• **Data for this task**:
|---|

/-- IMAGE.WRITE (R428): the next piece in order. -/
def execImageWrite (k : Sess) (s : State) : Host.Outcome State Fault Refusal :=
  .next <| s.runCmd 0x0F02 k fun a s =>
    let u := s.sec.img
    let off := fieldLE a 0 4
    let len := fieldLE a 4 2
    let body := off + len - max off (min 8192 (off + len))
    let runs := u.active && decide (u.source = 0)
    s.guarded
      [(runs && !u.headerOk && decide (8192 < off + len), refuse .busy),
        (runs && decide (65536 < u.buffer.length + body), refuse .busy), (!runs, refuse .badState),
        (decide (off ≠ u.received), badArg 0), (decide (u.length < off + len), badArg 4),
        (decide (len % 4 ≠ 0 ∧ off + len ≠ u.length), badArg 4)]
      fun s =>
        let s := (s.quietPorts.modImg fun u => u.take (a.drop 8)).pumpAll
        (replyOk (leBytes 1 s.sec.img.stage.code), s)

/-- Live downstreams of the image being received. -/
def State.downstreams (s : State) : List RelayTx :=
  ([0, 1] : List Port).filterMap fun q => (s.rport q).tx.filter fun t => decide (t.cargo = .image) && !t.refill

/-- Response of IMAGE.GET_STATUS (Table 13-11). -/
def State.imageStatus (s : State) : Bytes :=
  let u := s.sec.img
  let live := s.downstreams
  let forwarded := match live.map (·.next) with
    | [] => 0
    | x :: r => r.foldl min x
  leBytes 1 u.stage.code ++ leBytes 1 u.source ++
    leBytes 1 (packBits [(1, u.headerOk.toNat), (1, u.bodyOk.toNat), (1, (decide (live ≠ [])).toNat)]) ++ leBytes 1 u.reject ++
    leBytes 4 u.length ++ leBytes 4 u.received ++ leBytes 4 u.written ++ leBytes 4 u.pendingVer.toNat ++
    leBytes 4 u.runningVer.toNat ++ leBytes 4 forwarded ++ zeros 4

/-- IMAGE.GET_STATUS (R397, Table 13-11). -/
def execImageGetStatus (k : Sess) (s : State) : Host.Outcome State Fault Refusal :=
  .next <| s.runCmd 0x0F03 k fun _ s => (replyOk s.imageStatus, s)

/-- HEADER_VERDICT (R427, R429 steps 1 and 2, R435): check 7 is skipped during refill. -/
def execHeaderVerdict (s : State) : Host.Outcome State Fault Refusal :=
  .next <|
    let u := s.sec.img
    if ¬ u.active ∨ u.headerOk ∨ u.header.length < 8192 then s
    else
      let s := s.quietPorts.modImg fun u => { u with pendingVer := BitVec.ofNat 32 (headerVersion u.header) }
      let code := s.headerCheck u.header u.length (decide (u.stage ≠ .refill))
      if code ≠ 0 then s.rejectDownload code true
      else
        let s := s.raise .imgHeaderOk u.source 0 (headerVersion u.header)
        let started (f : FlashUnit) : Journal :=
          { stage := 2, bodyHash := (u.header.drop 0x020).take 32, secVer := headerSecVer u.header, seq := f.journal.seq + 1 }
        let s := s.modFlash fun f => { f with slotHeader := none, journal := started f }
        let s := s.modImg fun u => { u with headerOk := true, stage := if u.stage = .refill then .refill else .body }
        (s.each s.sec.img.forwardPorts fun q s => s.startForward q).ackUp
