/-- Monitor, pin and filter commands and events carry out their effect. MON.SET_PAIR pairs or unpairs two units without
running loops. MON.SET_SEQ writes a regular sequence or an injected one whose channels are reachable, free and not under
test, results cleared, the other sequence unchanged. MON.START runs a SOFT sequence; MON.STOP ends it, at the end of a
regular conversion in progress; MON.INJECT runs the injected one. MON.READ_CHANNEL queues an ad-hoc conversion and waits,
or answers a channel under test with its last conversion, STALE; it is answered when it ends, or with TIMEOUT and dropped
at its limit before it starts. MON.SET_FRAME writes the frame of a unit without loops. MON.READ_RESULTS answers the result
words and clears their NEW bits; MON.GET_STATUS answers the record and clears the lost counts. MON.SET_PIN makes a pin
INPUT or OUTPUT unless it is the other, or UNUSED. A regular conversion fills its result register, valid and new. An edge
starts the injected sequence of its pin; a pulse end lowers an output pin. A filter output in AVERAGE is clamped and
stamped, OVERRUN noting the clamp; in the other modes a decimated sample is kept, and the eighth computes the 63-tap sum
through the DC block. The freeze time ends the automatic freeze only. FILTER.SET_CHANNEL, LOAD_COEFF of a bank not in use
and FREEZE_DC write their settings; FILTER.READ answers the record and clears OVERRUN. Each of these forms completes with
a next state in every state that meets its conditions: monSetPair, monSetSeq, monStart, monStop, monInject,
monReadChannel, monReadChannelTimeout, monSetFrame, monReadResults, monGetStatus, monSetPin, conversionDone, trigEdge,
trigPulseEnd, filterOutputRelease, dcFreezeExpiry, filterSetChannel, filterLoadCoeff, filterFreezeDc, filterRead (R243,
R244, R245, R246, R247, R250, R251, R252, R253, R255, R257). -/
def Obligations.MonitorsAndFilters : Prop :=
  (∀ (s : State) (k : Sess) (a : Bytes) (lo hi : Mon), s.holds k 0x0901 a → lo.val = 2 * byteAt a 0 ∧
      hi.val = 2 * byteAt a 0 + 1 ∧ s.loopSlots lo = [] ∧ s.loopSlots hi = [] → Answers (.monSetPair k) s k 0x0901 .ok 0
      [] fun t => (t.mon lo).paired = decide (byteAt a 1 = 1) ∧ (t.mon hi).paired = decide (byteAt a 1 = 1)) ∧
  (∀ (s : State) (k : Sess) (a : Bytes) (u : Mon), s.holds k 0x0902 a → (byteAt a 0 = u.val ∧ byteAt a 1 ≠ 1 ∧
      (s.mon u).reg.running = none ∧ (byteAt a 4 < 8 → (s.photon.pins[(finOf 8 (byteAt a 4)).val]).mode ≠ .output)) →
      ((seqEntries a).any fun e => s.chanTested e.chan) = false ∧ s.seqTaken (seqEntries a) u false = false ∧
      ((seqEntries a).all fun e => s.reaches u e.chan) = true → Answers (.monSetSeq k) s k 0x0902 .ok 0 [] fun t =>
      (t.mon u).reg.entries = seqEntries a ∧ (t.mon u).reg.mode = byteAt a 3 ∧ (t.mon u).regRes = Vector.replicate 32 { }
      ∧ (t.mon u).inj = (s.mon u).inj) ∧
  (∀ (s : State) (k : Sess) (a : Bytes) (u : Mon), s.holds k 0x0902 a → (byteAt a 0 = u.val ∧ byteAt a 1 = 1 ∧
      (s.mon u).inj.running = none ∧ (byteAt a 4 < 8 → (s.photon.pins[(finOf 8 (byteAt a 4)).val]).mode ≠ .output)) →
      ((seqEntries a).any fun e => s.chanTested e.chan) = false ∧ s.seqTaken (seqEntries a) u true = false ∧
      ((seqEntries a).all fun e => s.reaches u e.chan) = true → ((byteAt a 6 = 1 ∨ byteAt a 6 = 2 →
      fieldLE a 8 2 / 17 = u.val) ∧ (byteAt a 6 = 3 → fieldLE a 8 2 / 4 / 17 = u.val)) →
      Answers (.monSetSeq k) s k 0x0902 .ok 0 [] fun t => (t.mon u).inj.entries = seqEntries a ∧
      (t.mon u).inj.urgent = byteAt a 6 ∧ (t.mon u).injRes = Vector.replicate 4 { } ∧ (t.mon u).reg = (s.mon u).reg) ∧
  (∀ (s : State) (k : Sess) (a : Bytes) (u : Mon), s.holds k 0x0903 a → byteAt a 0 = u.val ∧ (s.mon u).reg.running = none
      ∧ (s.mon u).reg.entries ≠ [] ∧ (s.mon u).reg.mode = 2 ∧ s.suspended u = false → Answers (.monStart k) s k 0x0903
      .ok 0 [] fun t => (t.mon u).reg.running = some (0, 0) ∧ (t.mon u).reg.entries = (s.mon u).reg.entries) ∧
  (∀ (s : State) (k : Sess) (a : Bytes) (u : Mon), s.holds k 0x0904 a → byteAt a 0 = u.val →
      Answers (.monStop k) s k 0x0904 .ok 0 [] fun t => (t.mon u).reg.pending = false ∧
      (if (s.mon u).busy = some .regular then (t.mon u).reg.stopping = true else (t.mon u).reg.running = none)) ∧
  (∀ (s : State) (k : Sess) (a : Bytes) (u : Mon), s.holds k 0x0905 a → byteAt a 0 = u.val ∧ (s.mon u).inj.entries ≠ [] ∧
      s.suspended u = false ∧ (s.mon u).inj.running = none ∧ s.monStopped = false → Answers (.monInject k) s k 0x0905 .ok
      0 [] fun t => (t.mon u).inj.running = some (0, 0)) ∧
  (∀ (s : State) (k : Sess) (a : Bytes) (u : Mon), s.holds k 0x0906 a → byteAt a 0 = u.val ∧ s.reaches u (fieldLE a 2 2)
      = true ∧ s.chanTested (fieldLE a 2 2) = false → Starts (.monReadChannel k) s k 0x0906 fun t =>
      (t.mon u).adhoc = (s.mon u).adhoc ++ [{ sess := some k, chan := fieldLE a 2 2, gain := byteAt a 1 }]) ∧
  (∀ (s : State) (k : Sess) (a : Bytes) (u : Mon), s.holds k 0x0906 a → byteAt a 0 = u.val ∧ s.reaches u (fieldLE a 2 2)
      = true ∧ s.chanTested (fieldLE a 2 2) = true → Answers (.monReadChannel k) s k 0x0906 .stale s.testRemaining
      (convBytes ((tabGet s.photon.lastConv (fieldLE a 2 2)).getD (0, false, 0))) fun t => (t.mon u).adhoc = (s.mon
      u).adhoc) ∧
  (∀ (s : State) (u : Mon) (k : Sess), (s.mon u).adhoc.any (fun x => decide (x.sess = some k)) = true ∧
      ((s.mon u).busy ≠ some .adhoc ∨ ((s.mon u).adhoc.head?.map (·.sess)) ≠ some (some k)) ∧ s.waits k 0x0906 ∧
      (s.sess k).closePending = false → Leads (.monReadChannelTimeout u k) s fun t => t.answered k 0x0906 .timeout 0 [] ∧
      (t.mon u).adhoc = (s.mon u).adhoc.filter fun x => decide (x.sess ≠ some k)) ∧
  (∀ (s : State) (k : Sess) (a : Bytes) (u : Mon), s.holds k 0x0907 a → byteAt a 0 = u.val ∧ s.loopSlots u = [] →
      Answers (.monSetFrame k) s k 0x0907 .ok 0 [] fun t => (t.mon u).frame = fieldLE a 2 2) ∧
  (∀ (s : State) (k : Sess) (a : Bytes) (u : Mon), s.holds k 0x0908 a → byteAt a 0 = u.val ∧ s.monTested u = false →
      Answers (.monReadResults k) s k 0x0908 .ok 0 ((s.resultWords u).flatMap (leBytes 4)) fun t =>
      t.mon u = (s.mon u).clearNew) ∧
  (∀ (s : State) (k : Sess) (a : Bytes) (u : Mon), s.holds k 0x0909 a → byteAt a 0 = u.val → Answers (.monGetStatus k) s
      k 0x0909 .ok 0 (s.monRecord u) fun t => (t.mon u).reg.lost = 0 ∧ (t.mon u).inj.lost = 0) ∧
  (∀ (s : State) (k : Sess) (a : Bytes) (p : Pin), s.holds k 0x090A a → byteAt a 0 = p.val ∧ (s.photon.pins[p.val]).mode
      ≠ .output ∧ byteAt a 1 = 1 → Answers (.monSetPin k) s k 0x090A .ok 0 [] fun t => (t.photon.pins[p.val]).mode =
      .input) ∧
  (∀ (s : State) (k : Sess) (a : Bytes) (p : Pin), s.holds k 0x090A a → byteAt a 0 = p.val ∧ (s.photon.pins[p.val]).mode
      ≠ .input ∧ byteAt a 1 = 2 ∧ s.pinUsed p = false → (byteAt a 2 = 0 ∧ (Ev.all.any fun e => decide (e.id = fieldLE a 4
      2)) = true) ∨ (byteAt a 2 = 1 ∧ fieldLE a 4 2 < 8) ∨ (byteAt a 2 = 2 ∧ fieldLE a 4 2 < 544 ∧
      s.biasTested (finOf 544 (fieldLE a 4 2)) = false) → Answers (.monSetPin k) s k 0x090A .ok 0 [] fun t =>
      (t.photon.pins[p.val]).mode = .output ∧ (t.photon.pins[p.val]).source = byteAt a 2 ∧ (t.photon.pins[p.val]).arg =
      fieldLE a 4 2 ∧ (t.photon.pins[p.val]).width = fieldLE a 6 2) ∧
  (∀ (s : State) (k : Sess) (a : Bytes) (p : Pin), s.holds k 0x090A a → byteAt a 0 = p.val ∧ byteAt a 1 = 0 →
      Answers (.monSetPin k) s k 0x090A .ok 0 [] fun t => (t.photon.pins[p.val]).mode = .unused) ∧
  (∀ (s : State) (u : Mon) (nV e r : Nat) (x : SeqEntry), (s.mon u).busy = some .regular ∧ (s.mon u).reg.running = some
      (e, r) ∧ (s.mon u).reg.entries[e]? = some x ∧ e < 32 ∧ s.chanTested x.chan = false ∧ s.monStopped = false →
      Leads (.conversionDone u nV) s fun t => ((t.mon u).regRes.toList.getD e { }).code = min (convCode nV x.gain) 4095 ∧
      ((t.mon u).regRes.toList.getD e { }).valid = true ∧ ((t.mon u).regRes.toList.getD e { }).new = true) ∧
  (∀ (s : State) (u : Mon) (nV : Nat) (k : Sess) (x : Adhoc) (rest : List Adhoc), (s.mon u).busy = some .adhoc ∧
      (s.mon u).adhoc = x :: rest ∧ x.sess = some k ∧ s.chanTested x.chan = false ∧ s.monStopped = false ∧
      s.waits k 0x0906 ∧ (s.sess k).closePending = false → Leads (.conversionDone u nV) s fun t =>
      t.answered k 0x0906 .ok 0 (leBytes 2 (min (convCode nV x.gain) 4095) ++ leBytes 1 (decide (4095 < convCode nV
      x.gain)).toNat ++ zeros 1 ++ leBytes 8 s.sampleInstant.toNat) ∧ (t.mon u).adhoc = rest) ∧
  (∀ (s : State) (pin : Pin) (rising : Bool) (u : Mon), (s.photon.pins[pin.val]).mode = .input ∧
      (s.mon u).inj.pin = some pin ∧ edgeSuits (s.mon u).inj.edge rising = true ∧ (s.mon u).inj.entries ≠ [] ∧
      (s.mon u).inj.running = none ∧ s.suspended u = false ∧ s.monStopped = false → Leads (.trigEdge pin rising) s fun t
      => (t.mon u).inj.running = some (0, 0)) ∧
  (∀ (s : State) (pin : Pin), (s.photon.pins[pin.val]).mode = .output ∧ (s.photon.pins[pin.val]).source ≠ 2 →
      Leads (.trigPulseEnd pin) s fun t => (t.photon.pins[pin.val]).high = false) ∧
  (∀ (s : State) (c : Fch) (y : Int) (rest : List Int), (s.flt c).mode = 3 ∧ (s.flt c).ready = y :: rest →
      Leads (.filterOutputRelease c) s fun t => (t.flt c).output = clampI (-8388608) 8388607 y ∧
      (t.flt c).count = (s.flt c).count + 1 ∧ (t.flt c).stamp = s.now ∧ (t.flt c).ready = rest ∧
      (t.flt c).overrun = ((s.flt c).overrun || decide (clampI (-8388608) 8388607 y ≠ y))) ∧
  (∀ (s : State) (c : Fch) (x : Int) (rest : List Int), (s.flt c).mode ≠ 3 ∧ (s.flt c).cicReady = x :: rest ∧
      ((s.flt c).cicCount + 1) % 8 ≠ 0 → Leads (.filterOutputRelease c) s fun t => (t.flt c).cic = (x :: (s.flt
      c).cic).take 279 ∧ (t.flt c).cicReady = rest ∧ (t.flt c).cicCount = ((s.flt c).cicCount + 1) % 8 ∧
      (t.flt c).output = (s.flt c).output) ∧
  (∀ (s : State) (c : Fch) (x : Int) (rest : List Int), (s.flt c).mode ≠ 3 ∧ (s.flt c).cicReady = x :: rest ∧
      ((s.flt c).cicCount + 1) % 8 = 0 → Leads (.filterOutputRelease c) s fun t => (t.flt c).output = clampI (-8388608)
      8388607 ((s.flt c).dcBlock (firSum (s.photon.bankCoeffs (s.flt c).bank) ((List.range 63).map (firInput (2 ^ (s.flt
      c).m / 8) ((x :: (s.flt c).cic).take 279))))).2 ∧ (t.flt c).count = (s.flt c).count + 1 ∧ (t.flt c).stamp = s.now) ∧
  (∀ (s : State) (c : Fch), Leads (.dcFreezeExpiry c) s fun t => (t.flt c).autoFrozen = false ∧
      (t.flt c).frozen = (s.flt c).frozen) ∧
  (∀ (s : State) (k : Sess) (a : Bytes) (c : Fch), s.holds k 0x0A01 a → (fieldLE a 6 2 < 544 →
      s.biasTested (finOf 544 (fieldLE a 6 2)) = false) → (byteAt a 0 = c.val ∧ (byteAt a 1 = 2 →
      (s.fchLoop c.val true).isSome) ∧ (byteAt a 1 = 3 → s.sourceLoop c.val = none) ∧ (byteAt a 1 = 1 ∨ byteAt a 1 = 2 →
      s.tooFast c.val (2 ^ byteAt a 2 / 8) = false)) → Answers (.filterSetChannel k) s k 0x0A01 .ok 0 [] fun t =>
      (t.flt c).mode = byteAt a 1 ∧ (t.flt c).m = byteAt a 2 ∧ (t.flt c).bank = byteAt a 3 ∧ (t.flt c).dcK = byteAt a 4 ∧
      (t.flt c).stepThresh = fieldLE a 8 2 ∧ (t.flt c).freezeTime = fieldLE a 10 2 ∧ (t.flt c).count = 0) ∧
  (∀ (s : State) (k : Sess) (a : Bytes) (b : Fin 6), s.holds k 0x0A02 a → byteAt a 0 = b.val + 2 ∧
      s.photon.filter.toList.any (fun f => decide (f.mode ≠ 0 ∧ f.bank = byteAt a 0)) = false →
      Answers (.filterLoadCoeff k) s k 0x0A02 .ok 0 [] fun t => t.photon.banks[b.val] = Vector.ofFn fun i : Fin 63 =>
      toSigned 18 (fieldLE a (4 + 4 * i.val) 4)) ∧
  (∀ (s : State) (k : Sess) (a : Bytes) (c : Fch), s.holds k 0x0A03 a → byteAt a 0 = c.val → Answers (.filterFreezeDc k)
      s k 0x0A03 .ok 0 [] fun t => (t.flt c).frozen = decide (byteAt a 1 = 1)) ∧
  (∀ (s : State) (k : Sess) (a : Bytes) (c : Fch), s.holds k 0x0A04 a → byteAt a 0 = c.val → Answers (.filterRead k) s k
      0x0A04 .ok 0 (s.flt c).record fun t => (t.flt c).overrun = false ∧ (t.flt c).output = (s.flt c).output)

|---|

• **Action item**: Lines after the one containing "(Table 13-11). -/" are left out; every line from the start of the entries through that line is restated word for word.

• **Answer box**:
/-- IMAGE.WRITE (R428): the next piece in order. -/
def execImageWrite (k : Sess) (s : State) : Host.Outcome State Fault Refusal :=
  .next <| s.runCmd 0x0F02 k fun a s =>
    let u := s.sec.img
    let off := fieldLE a 0 4
    let len := fieldLE a 4 2
    let body := off + len - max off (min 8192 (off + len))
    let runs := u.active && decide (u.source = 0)
    s.guarded
      [(runs && !u.headerOk && decide (8192 < off + len), refuse .busy),
        (runs && decide (65536 < u.buffer.length + body), refuse .busy), (!runs, refuse .badState),
        (decide (off ≠ u.received), badArg 0), (decide (u.length < off + len), badArg 4),
        (decide (len % 4 ≠ 0 ∧ off + len ≠ u.length), badArg 4)]
      fun s =>
        let s := (s.quietPorts.modImg fun u => u.take (a.drop 8)).pumpAll
        (replyOk (leBytes 1 s.sec.img.stage.code), s)

/-- Live downstreams of the image being received. -/
def State.downstreams (s : State) : List RelayTx :=
  ([0, 1] : List Port).filterMap fun q => (s.rport q).tx.filter fun t => decide (t.cargo = .image) && !t.refill

/-- Response of IMAGE.GET_STATUS (Table 13-11). -/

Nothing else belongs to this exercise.